◆ **Task statement**
Go through the entries below and count the lines where "asserted" occurs. Give nothing but that number.

◆ **Data excerpts**

----

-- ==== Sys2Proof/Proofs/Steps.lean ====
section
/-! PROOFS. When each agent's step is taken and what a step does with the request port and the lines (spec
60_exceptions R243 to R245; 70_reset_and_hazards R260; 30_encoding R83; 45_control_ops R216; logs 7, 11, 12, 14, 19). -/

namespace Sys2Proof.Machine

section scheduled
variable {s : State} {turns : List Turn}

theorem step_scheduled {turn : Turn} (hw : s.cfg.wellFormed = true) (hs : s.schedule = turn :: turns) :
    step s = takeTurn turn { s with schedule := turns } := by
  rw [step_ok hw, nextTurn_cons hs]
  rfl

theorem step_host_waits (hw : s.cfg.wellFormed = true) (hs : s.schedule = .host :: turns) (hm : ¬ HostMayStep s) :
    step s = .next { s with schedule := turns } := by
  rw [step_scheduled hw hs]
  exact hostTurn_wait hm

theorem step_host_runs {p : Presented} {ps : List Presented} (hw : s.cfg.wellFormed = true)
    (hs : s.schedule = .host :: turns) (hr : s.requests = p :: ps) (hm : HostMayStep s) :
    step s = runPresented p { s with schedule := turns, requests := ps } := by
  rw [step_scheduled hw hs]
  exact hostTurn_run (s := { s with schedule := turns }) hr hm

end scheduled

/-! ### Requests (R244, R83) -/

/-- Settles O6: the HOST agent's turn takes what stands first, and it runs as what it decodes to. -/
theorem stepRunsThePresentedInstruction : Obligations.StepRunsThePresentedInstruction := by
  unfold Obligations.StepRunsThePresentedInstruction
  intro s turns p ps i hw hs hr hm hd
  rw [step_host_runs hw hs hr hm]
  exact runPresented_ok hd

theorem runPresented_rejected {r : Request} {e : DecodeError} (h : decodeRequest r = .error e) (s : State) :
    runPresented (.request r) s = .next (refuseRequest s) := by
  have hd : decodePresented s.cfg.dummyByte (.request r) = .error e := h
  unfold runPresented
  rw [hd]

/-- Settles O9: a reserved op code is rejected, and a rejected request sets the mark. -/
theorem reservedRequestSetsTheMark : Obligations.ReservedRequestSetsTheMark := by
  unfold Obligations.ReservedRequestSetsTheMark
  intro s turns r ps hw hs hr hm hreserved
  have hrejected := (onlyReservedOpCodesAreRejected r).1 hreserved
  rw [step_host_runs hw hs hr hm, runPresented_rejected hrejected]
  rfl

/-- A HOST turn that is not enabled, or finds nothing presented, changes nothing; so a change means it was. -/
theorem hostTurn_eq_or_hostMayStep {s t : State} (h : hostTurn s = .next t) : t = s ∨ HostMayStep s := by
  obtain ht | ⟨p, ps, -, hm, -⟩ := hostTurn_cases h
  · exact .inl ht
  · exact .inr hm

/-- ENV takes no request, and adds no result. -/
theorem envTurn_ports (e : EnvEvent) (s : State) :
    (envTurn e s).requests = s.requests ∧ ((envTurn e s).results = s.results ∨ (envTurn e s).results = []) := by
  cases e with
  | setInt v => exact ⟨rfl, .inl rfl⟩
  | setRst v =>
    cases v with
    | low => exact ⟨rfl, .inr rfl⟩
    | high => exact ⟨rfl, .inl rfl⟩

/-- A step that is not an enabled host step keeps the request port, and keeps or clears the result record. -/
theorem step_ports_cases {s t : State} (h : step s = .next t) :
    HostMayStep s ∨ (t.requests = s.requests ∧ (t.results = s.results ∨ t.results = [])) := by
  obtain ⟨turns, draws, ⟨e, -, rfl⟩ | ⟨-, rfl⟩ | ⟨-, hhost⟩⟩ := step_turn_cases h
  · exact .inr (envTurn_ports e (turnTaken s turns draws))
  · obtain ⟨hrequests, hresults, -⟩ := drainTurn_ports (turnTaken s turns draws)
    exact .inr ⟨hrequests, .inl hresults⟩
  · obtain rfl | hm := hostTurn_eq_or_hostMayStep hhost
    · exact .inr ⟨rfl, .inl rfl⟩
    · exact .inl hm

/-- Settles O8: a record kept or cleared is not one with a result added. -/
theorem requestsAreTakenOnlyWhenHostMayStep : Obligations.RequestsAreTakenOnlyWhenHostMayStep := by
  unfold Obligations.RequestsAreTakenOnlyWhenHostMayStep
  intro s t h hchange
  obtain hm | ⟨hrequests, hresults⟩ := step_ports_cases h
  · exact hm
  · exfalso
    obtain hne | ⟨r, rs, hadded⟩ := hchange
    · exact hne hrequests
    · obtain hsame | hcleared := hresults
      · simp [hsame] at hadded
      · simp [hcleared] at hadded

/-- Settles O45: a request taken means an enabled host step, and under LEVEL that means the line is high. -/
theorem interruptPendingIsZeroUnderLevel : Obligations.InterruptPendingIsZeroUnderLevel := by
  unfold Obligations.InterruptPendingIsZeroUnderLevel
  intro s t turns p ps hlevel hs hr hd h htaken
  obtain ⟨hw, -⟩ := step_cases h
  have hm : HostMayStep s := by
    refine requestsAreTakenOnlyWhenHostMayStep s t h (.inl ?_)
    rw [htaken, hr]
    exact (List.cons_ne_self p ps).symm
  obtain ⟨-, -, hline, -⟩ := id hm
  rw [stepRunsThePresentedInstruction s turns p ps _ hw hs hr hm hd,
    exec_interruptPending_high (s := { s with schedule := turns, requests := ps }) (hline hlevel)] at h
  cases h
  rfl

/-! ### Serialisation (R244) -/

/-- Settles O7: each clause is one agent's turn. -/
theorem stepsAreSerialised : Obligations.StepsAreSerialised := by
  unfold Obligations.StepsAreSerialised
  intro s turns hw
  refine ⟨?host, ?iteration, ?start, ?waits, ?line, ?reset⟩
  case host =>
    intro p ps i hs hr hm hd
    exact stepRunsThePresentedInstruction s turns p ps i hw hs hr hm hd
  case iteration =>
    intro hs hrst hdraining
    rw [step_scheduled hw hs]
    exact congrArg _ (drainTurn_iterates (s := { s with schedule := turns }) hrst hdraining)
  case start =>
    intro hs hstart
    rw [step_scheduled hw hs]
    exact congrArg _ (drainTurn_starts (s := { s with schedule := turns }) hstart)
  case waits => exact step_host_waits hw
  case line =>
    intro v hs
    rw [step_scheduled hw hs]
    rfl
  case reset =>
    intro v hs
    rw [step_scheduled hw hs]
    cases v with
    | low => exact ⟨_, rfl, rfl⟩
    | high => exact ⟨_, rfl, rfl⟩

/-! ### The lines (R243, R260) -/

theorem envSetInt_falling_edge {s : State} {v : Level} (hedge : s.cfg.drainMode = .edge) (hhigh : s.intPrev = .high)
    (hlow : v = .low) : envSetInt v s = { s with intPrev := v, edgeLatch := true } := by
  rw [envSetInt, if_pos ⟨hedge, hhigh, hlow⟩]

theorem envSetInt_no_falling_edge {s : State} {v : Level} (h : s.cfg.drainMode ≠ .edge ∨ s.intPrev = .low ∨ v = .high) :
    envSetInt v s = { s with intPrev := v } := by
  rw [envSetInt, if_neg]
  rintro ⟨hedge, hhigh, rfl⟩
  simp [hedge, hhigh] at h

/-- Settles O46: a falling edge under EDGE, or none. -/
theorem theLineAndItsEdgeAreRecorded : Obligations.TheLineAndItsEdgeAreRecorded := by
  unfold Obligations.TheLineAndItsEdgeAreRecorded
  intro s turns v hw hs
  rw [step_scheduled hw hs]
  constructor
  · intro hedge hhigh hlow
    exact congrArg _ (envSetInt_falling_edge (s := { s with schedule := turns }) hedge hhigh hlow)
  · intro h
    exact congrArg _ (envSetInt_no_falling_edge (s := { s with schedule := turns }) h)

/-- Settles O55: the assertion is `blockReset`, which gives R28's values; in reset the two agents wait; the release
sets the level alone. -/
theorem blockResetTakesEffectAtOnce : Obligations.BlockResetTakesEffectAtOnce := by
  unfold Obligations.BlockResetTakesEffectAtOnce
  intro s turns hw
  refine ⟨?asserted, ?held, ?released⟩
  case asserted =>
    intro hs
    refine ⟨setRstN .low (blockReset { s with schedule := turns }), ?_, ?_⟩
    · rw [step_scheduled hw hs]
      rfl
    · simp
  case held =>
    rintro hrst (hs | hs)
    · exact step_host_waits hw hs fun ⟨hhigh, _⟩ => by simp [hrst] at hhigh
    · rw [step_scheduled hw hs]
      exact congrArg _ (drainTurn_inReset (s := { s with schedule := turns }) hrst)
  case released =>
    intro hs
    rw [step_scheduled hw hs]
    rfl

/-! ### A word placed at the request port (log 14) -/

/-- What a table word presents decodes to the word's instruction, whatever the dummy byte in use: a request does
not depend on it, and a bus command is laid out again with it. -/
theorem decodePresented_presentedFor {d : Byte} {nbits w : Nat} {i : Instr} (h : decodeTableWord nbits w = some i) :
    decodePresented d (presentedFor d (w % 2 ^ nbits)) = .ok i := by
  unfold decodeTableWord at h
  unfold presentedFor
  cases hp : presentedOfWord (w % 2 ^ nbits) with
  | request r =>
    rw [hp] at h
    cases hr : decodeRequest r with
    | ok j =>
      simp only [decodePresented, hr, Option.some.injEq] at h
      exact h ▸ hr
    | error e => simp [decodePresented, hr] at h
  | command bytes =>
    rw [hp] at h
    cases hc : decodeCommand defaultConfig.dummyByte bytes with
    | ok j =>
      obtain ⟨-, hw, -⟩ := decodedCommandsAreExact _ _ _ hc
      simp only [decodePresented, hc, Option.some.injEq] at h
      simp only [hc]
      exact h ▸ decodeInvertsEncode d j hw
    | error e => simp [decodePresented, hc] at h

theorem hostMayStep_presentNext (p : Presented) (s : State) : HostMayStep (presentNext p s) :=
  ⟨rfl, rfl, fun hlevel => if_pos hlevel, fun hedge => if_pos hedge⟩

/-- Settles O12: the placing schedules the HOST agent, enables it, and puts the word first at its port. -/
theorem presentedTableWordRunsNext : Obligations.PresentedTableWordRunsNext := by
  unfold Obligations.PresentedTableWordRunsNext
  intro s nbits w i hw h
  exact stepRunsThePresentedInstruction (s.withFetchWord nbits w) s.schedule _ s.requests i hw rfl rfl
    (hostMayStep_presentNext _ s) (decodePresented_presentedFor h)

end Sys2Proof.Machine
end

----

◆ **Answer for this exercise**
2